Vatandaşların acillere akın etmesi nedeniyle hastanın hekime ulaşmasının da zorlaştığını kaydeden Prof. Dr. Özlem Yiğit, aslında acil durum olmadığı halde randevu bulamadığı ya da işinden izin alamadığı için birçok insanın da acil servislere başvurduğunu ifade etti. Prof. Dr. Özlem Yiğit, “Acillerin değişimine kalabalık sorunu özelinden bakarsak, kalabalık olması hastanın tabibe ulaşmasını zorlaştıran bir faktör. Bu kalabalığın içinde, durumu acil olan ve tedaviye ulaşması gereken beşerler var. Bunun dışında acili bypass yeri olarak kullanan, “İzin alamadım, başka polikliniğe gidemedim, aslında acil değilim ama burada işimi halledeyim” diyen bir popülasyon da var. O hastaların ortasında bizim gerçek acil olan hastalarımıza ulaşmamız zorlaşıyor. Doktorun yorgunluğu, kalabalığın içinde nitekim muhtaçlığı olan hastaya gereğince itina gösterilememesi, maalesef şahısların ziyan görmesine yol açıyor ve toplum sıhhatini tehdit eden bir duruma dönüşüyor” şeklinde konuştu.
“Nüfusumuz yaşlanmaya başladı”
Türkiye nüfusunun demografik yapısının değişmeye başladığını da sözlerine ekleyen Prof. Dr. Özlem Yiğit, şöyle devam etti: “Nüfusumuz yaşlanmaya başladı. Yaşlılar daha kırılgan, onlarla ilgili sorunlarımız daha çeşitli, genç hastalarda gördüğümüz sorunların farklı versiyonlarını görüyoruz ve bunları da uygun vakitte uygun biçimde değerlendiremezsek maalesef atlama riski taşıyoruz.”

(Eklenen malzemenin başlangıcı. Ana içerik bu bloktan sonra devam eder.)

def State.setDealt (s : State) (p o lc : Nat) : State :=
  s.setCore p { s.core p with dealt := tblSet 0 (s.core p).dealt o (lc + 1) }

/-! ### Effects and state that are not ready (R116, R12) -/

/-- Is an attempt of a lane due: its first, a retry, one that a wake brought? -/
def LaneAcc.acts (x : LaneAcc) (n : Nat) : Bool :=
  match x.st with
  | .todo => decide (x.due ≤ n)
  | .retry due _ | .over due | .woken due _ _ => decide (due ≤ n)
  | _ => false

/-- Has a logical core an effect on memory that is due: a lane of an access, a landing of a copy, the store of a trap record or of an INTR? -/
def State.dueWork (s : State) (l : LCore) : Bool :=
  let mine (i : StrandId) : Bool := i.owner == l.owner && i.lcore == l.num
  (s.accs.any fun a => mine a.strand && a.lanes.any (·.acts l.ocyc)) ||
  (l.copies.any fun c => !c.ended && !c.waits && (l.landing c).any fun due => decide (due ≤ l.ocyc)) ||
  (l.trecs.any fun r => decide (r.due ≤ l.ocyc)) || s.intrs.any fun r => mine r.strand && decide (r.due ≤ l.ocyc)

/-- Had a timed logical core such an effect when the effects of its owner cycle began? -/
def State.owes (s : State) (l : LCore) : Bool := l.dueIn == some l.ocyc && !s.untimed l.owner

/-- The effects of an owner-cycle index begin, which are carried out in one order for all its logical cores (R213): note for which of them there
are any. Each is asked when its own turn comes (R116). [DESIGN CHOICE: notes/assumptions/61.md] -/
def State.noteStep (o : Nat) (s : State) : Host.Outcome State Fault Refusal :=
  let new (l : LCore) : Bool := l.owner == o && l.resident && s.ownerNow o == some l.ocyc && l.dueIn != some l.ocyc && s.dueWork l
  if s.untimed o ∨ ¬ s.lcores.any new then .fault .notEnabled
  else .next { s with lcores := modWhere s.lcores new fun l => { l with dueIn := some l.ocyc } }

/-- Do an owner's logical cores use more of a core than its share of strand contexts, granules and level-0 tile units: does some of their
state lie in the spill area (R12)? One with all of it has none there. [DESIGN CHOICE: notes/assumptions/51.md] -/
def State.exceeds (s : State) (o p : Nat) : Bool :=
  let k := tblGet 0 (s.core p).shares o
  let ls := (s.onCore o p).filter (·.resident)
  let ts := ls.flatMap fun l => (s.strandsOf o l.num).filter (·.holdsPlace)
  let units := (ls.map fun l => l.footprints fun e => e.level == 0).sum / 2048
  k != 8 && decide (4 * k < ts.length ∨ 512 * k < (ts.map fun t => t.slices * granules t.n).sum ∨ 64 * k < (ts.map fun t => granules t.n).sum ∨
    128 * k < units)

/-- Is a MAT command to start whose logical core's latched state the owner's bank does not hold (R192)? -/
def State.bankDue (s : State) (l : LCore) : Bool := s.bankOff l && l.matDue (s.lcNow l.owner l.num)

/-- Lies state of a logical core that the turn may need in the spill area (R12)? -/
def State.anyOut (s : State) (l : LCore) : Bool :=
  l.backed.isSome || (s.strandsOf l.owner l.num).any fun t => t.res == .here && t.spilled.isSome

/-- Does the start of an owner cycle of a logical core ask for anything: effects of device memory that were due in it, state that lies in the
spill area (R116, R12, R192)? An untimed owner's accesses have no time that they must keep (R126). -/
def State.mustAsk (s : State) (l : LCore) : Bool := s.owes l || s.exceeds l.owner l.core || s.anyOut l || s.bankDue l

/-- The core brings back what of a logical core lies in the spill area, and backs out another part of the owner's excess: a strand, or a level-0
tile (R12). [DESIGN CHOICE: notes/assumptions/51.md] -/
def State.moveExcess (s : State) (l : LCore) : State :=
  let p := Config.spillPlace l.owner (((s.owner? l.owner).map (·.asks)).getD 0) % 48
  let more := s.exceeds l.owner l.core
  let s := ((s.strandsOf l.owner l.num).filter (·.res == .here)).foldl State.spillIn (s.unspillTile l)
  if !more then s
  else if p < 32 then
    (if (s.strandsOf l.owner l.num).any fun t => t.id.slot == p && t.res == .here then s.spillStrand ⟨l.owner, l.num, p⟩ else s)
  else match l.nearTiles[p - 32]? with
    | some e => s.spillTile l e.1 (p - 32)
    | none => s

/-- Ask, once for an owner cycle of a logical core, whether what it needs is ready; the device cycles for which it is not. State is exchanged,
and effects are late, by the owner's own history (R114, R116, R12, R192, R341, R350).
[DESIGN CHOICE: notes/assumptions/51.md; DESIGN CHOICE: notes/assumptions/61.md] -/
def State.ask (s : State) (l : LCore) : State × Nat :=
  let ex := s.exceeds l.owner l.core || s.anyOut l
  let bk := s.bankDue l
  let n := ((s.owner? l.owner).map (·.asks)).getD 0
  let k := max (if ex || bk then Config.exchange l.owner n else 0) (if s.owes l then Config.overrun l.owner n else 0)
  let s := s.modLcore l.owner l.num fun l => { l with asked := some l.ocyc }
  let s := s.modOwner l.owner fun w => { w with asks := w.asks + 1 }
  let s := if ex then s.moveExcess l else s
  (if bk then s.moveBank l else s, k)

/-- The logical core to which the turn of an owner on a core goes: the next in its rotation that is not held (R109, R110). -/
def State.nextTurn (s : State) (o p : Nat) : Option LCore := (s.rotation o p).find? fun l => !s.holding l

/-- Does an owner hold the current core cycle of a core? -/
def State.hasCycle (s : State) (o p : Nat) : Bool :=
  let v := (s.core p).rotac
  rotaPos v (s.dcyc % rotaLen v) == o

/-- The start of an owner cycle of a timed logical core, when its turn comes, before its effects: where something is not ready, the owner
freezes until it is (R116). [DESIGN CHOICE: notes/assumptions/61.md] -/
def State.askStep (o lc : Nat) (s : State) : Host.Outcome State Fault Refusal :=
  match s.lcore? o lc with
  | some l =>
    if l.asked = some l.ocyc ∨ s.untimed o ∨ s.ownerNow o ≠ some l.ocyc ∨ ¬ s.mustAsk l ∨ ¬ s.hasCycle o l.core ∨
        (s.nextTurn o l.core).map (·.num) ≠ some lc then .fault .notEnabled
    else match s.ask l with
      | (s, 0) => .next s
      | (s, k) => .next (s.freeze o (.late (s.dcyc + k)))
  | none => .fault .notEnabled

/-- The turn of an owner on a core: to the next of its logical cores that is not held; lost by one that is frozen or held (R109, R110,
R112, R116). An owner that was frozen when the device cycle began takes its turns again from the next one on.
[DESIGN CHOICE: notes/assumptions/3.md; DEDUCED: notes/assumptions/25.md] -/
def State.dealOwner (s : State) (p o : Nat) : State :=
  let idle (s : State) : State := { s with turn := some (idleTurn p) }
  match s.rotation o p with
  | [] => idle s
  | first :: _ =>
    let next := s.nextTurn o p
    if s.frozen o ∨ ¬ s.begun.contains o then
      let l := next.getD first
      idle ((s.modLcore o l.num (·.stole)).setDealt p o l.num)
    else
      let s := if s.holding first then s.modLcore o first.num (·.stole) else s
      match next with
      | none => idle (s.setDealt p o first.num)
      | some l =>
        match s.overdueOf l with
        | [] => { s.setDealt p o l.num with turn := some ⟨p, o, l.num, 0, false, false⟩ }
        | ids => idle (((ids.foldl (fun s i => s.freeze o (.overdue i)) s).modLcore o l.num (·.stole)).setDealt p o l.num)

/-- A swap in progress on a core counts a turn of its positions (R129). -/
def State.countSwap (s : State) (p : Nat) : State :=
  match (s.core p).swap with
  | some w => if w.turns.isSome ∧ s.swapTurn p w then s.setSwap p { w with turns := w.turns.map (· + 1) } else s
  | none => s

/-- Is the current core cycle of a core one of a swap's positions, and may the outgoing owner still issue in it? -/
def State.swapping (s : State) (p : Nat) : Option Bool :=
  match (s.core p).swap with
  | some w => if w.turns.isSome && s.swapTurn p w then some (!w.quiet) else none
  | none => none

/-- One turn fewer of a pre-emption's drain, or of its save on a core; on every core when none is named. -/
def Preempt.counted (p : Preempt) (k : Option Nat) : Preempt := { p with
  phase := match p.phase with
    | .drain n => .drain (n - 1)
    | .save l => .save (l.map fun x => if k.getD x.1 = x.1 then (x.1, x.2 - 1) else x)
    | x => x }

/-- A turn of an owner on a core counts for the pre-emption of a logical core placed there (R310). [DESIGN CHOICE: notes/assumptions/15.md] -/
def State.countPreempt (s : State) (p o : Nat) : State :=
  match (s.owner? o).bind (·.preempt) with
  | some q =>
    if q.entries.any fun e => (s.onCore o p).any fun l => l.num == e.1 then s.modOwner o fun w => { w with preempt := some (q.counted (some p)) }
    else s
  | none => s

/-- Deal the current core cycle of a core. A position that names an untimed owner is dealt to nobody: R106 refuses no such rota, and R122
gives its turns to the tailwater. [DESIGN CHOICE: notes/assumptions/64.md] -/
def State.deal (s : State) (p : Nat) : State :=
  let s := s.countSwap p
  let v := (s.core p).rotac
  let o := rotaPos v (s.dcyc % rotaLen v)
  let s := s.countPreempt p o
  if s.swapping p = some false ∨ o = 63 ∨ s.untimed o then { s with turn := some (idleTurn p) } else s.dealOwner p o

/-! ### Tailwater (R123, R124) -/

/-- One more step of every stepped instruction of a logical core. -/
def State.takeStep (s : State) (o lc : Nat) : State :=
  { s with strands := modWhere s.strands (fun t => t.id.owner == o && t.id.lcore == lc) fun t =>
    { t with pends := t.pends.map fun q => { q with steps := q.steps - 1 } } }

/-- The state in an issue slot of a tailwater turn of a logical core, as far as its issue goes: results delivered by then are written.
[DEDUCED: notes/assumptions/24.md] -/
def State.inTail (s : State) (p o lc slot : Nat) : State :=
  let s : State := { s with turn := some ⟨p, o, lc, slot, false, true⟩ }
  { s with strands := modWhere s.strands (fun t => t.id.owner == o && t.id.lcore == lc) fun t =>
    (t.pends.filter (s.resultDue t)).foldl Strand.writePend t }

/-- Has a logical core of an untimed owner a strand able to issue, or a stepped instruction in progress? [DEDUCED: notes/assumptions/24.md] -/
def State.tailAble (s : State) (p : Nat) (l : LCore) : Bool :=
  ((s.strandsOf l.owner l.num).any fun t => t.pends.any fun q => decide (0 < q.steps)) ||
  [0, 1, 2].any fun k => ((s.inTail p l.owner l.num k).pick l k).isSome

Yoğunluğun ve ağır çalışma şartlarının önüne geçebilmek için çözüm önerilerinde bulunan Prof. Dr. Özlem Yiğit, konuşmasını şu şekilde tamamladı: “Ne yapabiliriz kısmında teklifler çok lakin uygulama için herkesin efor göstermesi gerekli. Öncelikle, birinci basamağın güçlendirilmesi çok güzel bir adım olabilir. Kronik meselelerin takibi, hastanın tabibe ulaşması gerektiğinde ulaşabileceği birinci basamağın kolaylaştırılması ve aktifleştirilmesi acile olan gereksiz müracaatları azaltabilir. Kronik hastalıkların daha makûs sıkıntılar haline gelmeden evvel çözülmesi, kırılgan dediğimiz popülasyonların ziyan görmesini önleyebilir. Tekrar acillerde uygulanacak triyaj sistemleri, dünyanın birçok ülkesinde ve ülkemizde de kullanılan ‘gerçek acil hastayı ilk değerlendirmede tanıyıp onu daha önce içeriye alma’ prensibiyle çalışan algoritmalar aktif bir biçimde faaliyete geçerse hastalar için de biz tabipler için de uygun ve daha inançlı bir hasta bakım hizmeti mümkün olabilir.”